[Start of section]

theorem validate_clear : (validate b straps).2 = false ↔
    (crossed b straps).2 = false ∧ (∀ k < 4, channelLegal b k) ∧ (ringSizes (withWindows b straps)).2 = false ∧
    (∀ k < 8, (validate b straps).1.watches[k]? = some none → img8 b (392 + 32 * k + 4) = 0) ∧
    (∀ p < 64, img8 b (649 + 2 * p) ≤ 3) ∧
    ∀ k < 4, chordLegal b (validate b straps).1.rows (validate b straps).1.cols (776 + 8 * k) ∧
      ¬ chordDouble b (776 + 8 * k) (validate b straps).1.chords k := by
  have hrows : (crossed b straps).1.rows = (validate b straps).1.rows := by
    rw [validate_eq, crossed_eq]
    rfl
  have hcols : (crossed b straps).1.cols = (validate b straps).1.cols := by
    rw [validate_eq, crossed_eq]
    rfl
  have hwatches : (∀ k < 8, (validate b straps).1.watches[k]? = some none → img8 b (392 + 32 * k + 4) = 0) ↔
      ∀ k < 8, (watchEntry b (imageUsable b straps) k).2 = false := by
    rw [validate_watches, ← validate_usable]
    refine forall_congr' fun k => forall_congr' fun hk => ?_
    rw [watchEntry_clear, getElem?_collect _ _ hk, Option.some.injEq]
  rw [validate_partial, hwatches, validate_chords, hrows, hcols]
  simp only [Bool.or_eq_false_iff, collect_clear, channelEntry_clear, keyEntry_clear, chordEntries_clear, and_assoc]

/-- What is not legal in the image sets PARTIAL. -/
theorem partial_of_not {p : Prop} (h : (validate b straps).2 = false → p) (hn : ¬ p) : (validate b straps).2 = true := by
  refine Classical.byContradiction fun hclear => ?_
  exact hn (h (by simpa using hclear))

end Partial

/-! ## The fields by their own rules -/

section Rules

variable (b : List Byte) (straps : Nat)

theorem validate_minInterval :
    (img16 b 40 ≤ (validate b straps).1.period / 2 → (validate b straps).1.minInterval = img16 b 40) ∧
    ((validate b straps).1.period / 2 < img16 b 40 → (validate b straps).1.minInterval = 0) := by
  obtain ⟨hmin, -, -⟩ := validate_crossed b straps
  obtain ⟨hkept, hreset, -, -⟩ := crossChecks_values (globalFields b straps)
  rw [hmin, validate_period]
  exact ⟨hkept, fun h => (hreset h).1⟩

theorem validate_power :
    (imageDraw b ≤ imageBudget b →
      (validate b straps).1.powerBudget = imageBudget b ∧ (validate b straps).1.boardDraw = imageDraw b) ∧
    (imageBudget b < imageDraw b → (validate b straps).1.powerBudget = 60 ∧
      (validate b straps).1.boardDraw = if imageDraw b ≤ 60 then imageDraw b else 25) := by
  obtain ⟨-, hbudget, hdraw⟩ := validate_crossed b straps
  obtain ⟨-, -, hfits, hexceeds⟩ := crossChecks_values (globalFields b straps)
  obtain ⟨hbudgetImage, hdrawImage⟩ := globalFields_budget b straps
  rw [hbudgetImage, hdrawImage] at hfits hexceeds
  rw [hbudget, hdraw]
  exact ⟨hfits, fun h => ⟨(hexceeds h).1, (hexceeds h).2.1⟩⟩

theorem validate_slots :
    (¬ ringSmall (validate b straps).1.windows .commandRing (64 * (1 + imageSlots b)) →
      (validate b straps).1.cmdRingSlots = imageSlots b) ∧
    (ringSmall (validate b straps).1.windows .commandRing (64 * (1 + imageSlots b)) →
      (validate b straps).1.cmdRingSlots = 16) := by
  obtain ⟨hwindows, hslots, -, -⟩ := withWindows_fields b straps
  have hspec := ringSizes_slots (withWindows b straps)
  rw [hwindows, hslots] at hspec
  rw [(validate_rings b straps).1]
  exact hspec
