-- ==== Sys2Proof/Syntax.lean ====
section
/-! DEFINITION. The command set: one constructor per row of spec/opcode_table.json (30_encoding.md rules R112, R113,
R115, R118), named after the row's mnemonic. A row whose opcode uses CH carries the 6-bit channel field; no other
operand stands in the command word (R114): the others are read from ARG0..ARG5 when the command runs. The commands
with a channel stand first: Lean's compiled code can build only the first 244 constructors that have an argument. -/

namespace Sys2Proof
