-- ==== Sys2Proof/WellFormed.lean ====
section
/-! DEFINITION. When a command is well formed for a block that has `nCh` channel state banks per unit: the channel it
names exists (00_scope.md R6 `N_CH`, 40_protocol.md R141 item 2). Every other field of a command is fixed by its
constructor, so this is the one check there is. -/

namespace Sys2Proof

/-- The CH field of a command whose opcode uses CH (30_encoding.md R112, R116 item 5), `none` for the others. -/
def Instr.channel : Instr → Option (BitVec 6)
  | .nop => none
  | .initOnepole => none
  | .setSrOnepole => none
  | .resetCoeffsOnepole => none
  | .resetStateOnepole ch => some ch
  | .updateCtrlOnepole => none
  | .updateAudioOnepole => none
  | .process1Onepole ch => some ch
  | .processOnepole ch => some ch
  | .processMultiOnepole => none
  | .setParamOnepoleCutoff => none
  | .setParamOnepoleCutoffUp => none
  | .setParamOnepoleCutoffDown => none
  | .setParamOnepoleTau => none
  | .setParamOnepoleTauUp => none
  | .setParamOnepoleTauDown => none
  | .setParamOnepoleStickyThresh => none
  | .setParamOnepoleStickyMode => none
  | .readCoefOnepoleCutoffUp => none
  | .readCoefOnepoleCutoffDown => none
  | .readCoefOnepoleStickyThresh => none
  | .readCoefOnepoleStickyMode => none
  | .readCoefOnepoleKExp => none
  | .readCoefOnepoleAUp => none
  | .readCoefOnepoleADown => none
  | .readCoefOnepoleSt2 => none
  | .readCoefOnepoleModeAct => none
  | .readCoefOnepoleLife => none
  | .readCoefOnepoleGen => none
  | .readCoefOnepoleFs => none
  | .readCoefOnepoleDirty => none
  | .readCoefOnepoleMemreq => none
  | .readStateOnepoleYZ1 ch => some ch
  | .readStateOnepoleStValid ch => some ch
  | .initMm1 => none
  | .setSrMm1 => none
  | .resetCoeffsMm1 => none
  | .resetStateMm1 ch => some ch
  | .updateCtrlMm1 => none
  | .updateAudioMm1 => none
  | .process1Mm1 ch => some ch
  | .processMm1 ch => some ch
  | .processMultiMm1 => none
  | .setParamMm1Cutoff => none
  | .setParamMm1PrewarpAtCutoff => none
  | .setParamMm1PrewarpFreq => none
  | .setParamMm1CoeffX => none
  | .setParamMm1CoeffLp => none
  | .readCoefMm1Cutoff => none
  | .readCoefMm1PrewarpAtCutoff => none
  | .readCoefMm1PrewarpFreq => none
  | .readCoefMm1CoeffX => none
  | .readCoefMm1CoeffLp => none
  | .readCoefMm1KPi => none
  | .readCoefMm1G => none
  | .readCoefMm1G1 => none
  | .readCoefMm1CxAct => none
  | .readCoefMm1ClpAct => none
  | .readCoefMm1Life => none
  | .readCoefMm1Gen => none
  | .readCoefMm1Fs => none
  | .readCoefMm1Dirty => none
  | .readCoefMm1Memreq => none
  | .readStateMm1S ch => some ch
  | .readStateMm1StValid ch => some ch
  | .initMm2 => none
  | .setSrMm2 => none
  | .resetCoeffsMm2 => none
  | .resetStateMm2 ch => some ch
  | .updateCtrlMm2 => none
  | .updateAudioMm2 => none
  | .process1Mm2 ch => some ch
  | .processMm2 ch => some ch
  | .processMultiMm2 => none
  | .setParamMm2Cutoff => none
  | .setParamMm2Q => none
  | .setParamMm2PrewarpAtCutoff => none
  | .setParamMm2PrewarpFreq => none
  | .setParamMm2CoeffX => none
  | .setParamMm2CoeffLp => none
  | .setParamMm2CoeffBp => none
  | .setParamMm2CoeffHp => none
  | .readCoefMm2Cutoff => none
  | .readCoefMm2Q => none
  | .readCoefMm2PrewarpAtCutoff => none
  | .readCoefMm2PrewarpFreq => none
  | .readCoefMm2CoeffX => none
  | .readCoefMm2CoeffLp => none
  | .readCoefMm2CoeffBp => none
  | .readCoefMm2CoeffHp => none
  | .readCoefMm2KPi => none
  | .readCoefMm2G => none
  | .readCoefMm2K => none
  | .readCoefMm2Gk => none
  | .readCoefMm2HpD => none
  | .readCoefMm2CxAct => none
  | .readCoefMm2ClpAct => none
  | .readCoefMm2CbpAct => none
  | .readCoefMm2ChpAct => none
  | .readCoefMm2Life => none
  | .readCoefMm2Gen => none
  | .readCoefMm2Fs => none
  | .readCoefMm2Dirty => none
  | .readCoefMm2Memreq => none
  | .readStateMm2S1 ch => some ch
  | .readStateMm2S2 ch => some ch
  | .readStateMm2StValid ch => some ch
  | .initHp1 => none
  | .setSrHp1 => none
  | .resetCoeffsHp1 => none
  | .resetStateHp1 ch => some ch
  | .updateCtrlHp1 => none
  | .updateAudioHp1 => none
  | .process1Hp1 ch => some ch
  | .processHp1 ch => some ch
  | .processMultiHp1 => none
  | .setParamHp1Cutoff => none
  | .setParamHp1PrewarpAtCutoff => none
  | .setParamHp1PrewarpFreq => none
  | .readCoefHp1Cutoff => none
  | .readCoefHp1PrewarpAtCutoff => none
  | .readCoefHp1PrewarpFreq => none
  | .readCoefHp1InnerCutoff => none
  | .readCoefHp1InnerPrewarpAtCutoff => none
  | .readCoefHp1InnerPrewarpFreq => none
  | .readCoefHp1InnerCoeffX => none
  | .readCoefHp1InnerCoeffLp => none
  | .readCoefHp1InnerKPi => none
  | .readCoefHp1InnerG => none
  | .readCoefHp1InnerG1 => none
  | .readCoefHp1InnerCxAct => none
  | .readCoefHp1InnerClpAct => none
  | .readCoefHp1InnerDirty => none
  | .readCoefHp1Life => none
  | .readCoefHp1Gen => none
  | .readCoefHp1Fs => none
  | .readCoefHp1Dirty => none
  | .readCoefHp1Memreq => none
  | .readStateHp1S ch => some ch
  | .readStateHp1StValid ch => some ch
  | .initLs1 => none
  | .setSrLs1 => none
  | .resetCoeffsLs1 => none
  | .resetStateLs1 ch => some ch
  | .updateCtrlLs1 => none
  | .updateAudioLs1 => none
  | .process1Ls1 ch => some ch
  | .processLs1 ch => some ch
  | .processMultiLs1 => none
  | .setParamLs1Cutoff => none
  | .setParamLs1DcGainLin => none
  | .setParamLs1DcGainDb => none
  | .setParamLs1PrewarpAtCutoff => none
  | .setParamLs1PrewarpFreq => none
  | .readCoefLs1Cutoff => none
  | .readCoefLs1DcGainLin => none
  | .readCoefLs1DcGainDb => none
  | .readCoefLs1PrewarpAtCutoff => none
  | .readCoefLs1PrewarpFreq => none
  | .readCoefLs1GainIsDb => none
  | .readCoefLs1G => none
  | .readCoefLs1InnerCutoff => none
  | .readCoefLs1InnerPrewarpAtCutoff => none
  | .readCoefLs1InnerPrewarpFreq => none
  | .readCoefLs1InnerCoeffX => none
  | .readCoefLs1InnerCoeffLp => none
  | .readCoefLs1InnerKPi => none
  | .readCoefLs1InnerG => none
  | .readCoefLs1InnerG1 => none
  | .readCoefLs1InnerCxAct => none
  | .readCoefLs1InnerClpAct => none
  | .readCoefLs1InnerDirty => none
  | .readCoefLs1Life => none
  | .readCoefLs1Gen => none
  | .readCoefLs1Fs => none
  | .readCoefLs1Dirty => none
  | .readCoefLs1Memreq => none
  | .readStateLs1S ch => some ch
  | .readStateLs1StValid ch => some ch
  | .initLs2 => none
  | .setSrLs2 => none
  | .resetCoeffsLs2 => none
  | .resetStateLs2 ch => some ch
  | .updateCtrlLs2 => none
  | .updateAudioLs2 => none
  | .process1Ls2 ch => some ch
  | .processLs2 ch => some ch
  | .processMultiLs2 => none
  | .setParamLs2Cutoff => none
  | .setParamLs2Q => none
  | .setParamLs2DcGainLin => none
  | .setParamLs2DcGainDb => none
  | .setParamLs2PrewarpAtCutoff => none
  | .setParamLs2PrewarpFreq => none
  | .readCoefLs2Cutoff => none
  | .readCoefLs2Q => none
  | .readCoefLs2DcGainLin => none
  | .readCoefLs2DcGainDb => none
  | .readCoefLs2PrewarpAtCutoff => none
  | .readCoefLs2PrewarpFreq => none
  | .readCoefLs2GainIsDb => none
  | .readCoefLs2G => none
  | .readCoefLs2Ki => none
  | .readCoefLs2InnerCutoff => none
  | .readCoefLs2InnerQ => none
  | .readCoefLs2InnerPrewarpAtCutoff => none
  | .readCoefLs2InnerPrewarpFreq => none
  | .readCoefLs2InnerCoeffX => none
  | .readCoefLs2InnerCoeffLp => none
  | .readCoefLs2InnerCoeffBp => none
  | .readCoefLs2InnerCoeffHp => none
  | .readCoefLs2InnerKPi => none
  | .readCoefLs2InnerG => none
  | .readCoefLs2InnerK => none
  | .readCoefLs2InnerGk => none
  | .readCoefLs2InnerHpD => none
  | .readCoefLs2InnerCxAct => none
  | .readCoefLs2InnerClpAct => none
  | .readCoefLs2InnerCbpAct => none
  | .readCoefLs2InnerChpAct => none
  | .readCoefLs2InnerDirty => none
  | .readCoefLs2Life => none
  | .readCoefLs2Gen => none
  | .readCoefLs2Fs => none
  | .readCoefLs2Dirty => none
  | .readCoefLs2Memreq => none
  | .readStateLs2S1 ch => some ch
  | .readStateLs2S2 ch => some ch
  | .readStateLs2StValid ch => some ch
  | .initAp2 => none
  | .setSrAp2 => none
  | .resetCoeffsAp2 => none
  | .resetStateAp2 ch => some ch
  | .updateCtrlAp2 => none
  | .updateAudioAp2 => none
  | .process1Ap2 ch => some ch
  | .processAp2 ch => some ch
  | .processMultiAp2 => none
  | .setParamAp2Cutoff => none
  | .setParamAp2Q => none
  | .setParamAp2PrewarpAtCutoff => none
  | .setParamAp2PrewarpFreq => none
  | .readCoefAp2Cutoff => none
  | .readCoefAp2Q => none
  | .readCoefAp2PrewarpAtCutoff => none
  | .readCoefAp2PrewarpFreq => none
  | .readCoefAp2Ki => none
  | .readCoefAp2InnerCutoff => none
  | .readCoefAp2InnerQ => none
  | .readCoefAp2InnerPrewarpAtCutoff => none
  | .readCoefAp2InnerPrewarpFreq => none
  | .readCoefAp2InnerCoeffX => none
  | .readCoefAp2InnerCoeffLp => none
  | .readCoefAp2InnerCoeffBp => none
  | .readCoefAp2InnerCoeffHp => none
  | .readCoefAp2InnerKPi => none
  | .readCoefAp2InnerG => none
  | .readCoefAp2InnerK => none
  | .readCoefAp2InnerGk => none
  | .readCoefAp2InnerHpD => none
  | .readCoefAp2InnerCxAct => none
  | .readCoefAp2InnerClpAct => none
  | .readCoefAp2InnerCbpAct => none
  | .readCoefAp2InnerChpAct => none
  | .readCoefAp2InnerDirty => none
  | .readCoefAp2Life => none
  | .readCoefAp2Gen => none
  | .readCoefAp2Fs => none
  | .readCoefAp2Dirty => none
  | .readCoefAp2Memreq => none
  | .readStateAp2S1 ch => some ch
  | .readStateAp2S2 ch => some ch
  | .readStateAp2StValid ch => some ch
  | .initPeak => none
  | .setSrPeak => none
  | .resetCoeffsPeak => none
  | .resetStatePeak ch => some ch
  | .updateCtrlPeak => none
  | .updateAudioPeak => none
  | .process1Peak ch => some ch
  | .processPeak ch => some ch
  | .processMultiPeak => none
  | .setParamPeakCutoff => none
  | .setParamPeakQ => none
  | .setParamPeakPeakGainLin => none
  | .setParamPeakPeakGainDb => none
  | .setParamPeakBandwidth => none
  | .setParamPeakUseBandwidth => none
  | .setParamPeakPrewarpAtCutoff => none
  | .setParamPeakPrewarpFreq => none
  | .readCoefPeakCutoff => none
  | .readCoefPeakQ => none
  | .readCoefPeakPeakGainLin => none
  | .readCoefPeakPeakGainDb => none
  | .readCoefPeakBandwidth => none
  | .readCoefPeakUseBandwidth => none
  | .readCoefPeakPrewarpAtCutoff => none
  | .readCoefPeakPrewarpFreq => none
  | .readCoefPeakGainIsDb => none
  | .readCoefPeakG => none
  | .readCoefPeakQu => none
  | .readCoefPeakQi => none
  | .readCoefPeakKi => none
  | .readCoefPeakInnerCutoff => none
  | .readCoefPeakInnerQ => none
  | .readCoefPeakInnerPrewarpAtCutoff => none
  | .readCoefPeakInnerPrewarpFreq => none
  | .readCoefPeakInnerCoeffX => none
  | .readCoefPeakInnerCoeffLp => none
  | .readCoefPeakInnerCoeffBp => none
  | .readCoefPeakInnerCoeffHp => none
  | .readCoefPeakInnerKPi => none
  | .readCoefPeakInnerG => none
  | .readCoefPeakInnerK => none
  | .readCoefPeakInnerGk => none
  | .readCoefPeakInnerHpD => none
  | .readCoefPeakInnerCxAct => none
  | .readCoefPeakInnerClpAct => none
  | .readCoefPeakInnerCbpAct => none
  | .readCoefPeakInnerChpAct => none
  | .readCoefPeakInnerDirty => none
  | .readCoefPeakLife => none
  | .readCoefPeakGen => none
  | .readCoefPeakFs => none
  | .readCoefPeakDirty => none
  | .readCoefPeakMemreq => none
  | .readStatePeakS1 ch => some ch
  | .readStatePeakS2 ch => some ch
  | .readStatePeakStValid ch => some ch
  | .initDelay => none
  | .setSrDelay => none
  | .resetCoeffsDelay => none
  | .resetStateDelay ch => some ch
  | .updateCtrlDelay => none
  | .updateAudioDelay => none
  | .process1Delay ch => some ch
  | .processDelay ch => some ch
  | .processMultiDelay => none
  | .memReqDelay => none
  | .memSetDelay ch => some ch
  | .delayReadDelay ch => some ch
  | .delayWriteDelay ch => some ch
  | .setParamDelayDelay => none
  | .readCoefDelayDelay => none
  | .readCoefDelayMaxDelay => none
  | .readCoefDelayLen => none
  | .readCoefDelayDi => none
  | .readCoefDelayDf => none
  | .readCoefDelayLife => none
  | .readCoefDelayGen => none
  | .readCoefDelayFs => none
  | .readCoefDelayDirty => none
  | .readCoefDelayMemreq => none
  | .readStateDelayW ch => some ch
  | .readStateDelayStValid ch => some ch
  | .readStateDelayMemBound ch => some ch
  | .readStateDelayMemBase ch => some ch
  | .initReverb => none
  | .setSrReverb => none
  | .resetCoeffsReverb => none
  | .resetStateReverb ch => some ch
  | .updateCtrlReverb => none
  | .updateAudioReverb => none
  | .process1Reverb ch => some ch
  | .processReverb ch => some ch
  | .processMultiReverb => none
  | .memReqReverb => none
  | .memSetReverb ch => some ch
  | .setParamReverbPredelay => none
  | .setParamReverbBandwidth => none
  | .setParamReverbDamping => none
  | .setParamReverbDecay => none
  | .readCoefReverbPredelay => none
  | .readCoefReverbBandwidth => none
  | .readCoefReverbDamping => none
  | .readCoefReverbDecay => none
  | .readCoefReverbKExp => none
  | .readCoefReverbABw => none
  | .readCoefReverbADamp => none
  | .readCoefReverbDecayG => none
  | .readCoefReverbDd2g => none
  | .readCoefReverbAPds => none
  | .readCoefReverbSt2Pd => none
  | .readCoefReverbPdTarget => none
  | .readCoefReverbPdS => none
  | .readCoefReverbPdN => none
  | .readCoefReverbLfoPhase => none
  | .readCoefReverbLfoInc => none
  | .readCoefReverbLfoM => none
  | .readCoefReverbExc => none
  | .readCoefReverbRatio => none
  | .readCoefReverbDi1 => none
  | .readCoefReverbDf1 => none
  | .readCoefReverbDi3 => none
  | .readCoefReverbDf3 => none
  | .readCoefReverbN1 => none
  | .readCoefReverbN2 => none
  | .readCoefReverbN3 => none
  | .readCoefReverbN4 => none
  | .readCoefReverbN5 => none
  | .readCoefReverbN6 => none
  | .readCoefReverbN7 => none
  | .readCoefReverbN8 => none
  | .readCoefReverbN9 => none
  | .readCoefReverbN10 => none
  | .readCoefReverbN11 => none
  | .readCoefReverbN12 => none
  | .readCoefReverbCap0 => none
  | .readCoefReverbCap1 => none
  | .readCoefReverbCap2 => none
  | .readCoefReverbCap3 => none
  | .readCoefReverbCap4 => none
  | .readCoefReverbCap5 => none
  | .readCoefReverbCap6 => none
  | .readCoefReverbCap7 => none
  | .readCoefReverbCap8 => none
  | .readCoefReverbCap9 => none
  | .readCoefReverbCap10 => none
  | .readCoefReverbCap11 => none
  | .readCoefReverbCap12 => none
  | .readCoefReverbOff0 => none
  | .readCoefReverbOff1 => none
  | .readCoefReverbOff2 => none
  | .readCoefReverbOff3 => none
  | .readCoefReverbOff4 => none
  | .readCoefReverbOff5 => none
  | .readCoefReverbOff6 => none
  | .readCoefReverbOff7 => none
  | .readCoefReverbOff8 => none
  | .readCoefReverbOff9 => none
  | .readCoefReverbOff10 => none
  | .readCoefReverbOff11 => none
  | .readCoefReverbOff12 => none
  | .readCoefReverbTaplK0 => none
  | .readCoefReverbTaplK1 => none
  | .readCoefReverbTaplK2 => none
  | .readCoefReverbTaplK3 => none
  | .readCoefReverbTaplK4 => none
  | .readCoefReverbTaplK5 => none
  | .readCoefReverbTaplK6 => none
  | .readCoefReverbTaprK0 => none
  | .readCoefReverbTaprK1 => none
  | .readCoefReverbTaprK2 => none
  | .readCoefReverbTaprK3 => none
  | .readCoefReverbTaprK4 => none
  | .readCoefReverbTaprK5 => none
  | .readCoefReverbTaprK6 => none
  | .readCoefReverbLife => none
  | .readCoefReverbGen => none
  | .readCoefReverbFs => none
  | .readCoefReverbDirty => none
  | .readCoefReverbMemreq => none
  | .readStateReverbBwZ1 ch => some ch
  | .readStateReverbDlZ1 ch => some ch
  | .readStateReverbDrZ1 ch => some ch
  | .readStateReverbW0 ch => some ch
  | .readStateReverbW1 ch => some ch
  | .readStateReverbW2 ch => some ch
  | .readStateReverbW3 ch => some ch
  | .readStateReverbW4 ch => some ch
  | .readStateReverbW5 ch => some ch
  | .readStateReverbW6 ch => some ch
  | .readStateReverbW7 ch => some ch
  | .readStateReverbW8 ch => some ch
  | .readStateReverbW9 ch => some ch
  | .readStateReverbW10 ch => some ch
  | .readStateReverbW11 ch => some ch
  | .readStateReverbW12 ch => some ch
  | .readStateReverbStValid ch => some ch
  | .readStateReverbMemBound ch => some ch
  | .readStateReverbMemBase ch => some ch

[End of section]

## Task prompt
Identify how many lines in the entries above include the string "Option", then state that number alone.

## Task response
2